[[ DATA RECORDS open ]]

-- ==== Sys2Proof/Machine/Flags.lean ====
section
/-! DEFINITION. The small tests the rules make over and over: whether an instant is usable, whether a state is a
firing state, whether a position counts as open, whether a class is enabled, and the saturating counter. -/

namespace Sys2Proof.Machine

/-- A 16-bit counter goes up by 1 and saturates at 65535 (00_scope, Counters and timers). -/
def bump (n : Nat) : Nat := min (n + 1) 65535

/-- Saturate at 65535 (00_scope, Arithmetic). -/
def sat16 (n : Nat) : Nat := min n 65535

/-- Clamp to lo..hi (00_scope, Arithmetic). -/
def clampInt (lo hi x : Int) : Int := if x < lo then lo else if hi < x then hi else x

/-- Usable: marked GOOD or SATURATED (00_scope, Terms). -/
def usable (i : Instant) : Bool := i.mark = .good || i.mark = .saturated

/-- The value taken as signed: currents and U_ab (R14). -/
def signed (i : Instant) : Int := i.value.toInt

/-- The value taken as unsigned: bus and line voltages (R14). -/
def unsigned (i : Instant) : Nat := i.value.toNat

/-- A channel's last usable value in a report or a trip: 0 while its mark is MISSING (R12, R35). -/
def lastUsable (c : Channel) : Int := if c.last.mark = .missing then 0 else signed c.last

/-- R112: the firing states, in which GATE_EN is high. -/
def firing (r : RectState) : Bool := r = .starting || r = .running || r = .stopping

/-- R84, R108: the sequence states in which a feeder may adopt. -/
def seqSafe (q : SeqState) : Bool := q = .idleClosed || q = .idleOpen || q = .lockout

/-- R86: the idle states of a sequence. -/
def seqIdle (q : SeqState) : Bool := q = .idleClosed || q = .idleOpen

/-- R40: the evaluator states in which a feeder may adopt. -/
def evSafe (e : EvState) : Bool := e = .off || e = .quiet || e = .degraded

/-- R46: no command is outstanding. -/
def noCommand (d : DevRecord) : Bool := d.cmd = .none

/-- R60: the device is reported OPEN with no command outstanding. -/
def openAtRest (d : DevRecord) : Bool := d.pos = .opened && noCommand d

/-- A feeder is in service by the settings it has adopted (R72, R105). -/
def inService (e : Evaluator) : Bool :=
  match e.settings with
  | none => false
  | some t => t.inService

/-- R31: an instant counts against a threshold when it is usable and at least the threshold, or SATURATED with a
value above 0. -/
def overThreshold (t : Nat) (i : Instant) : Bool :=
  (usable i && (t : Int) ≤ signed i) || (i.mark = .saturated && 0 < signed i)

/-- The class of a report code (section 8.5). -/
def classOf : ReportCode → ReportClass
  | .feederTrip | .rectTrip => .trip
  | .uncommanded | .positionFaulty | .positionUnknown | .commandWithdrawn | .openFail | .closeFail
  | .openedLate => .breaker
  | .acOpened | .dcLost | .started | .running | .blockDone | .stopDone | .deblockCancelled | .trackerLocked
  | .trackerUnlocked | .regulatorHold | .regulatorResumed | .currentLimit => .rectifier
  | .messageReceived | .unanswered | .lineFault | .lineRestored => .intertrip
  | .sequenceStart | .testResult | .recloseSuccess | .lockout | .abandoned | .lockoutReset => .reclose
  | .channelStale | .channelValid | .feederDegraded | .ringDown | .ringRestored => .supervision
  | .clamped | .active => .settings
  | .eventEnd | .captureDone | .captureMissed | .restart => .info

/-- Rank of a class less 1: 0 TRIP, the highest, to 7 INFO, the lowest (section 8.1). -/
def classRank : ReportClass → Fin 8
  | .trip => 0
  | .breaker => 1
  | .rectifier => 2
  | .intertrip => 3
  | .reclose => 4
  | .supervision => 5
  | .settings => 6
  | .info => 7

/-- R156: TRIP is always enabled; before the first adoption every class is; otherwise the mask bit says, bit 7
TRIP down to bit 0 INFO (section 11.5, table 6). -/
def classEnabled (mask : Option Byte) (c : ReportClass) : Bool :=
  match c, mask with
  | .trip, _ => true
  | _, none => true
  | c, some m => m.getLsbD (7 - (classRank c).val)

end Sys2Proof.Machine
end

[[ DATA RECORDS closed ]]

TO DO
In the data above, how many lines contain the string "match"? Answer with the number only.

COMPLETED EXERCISE
2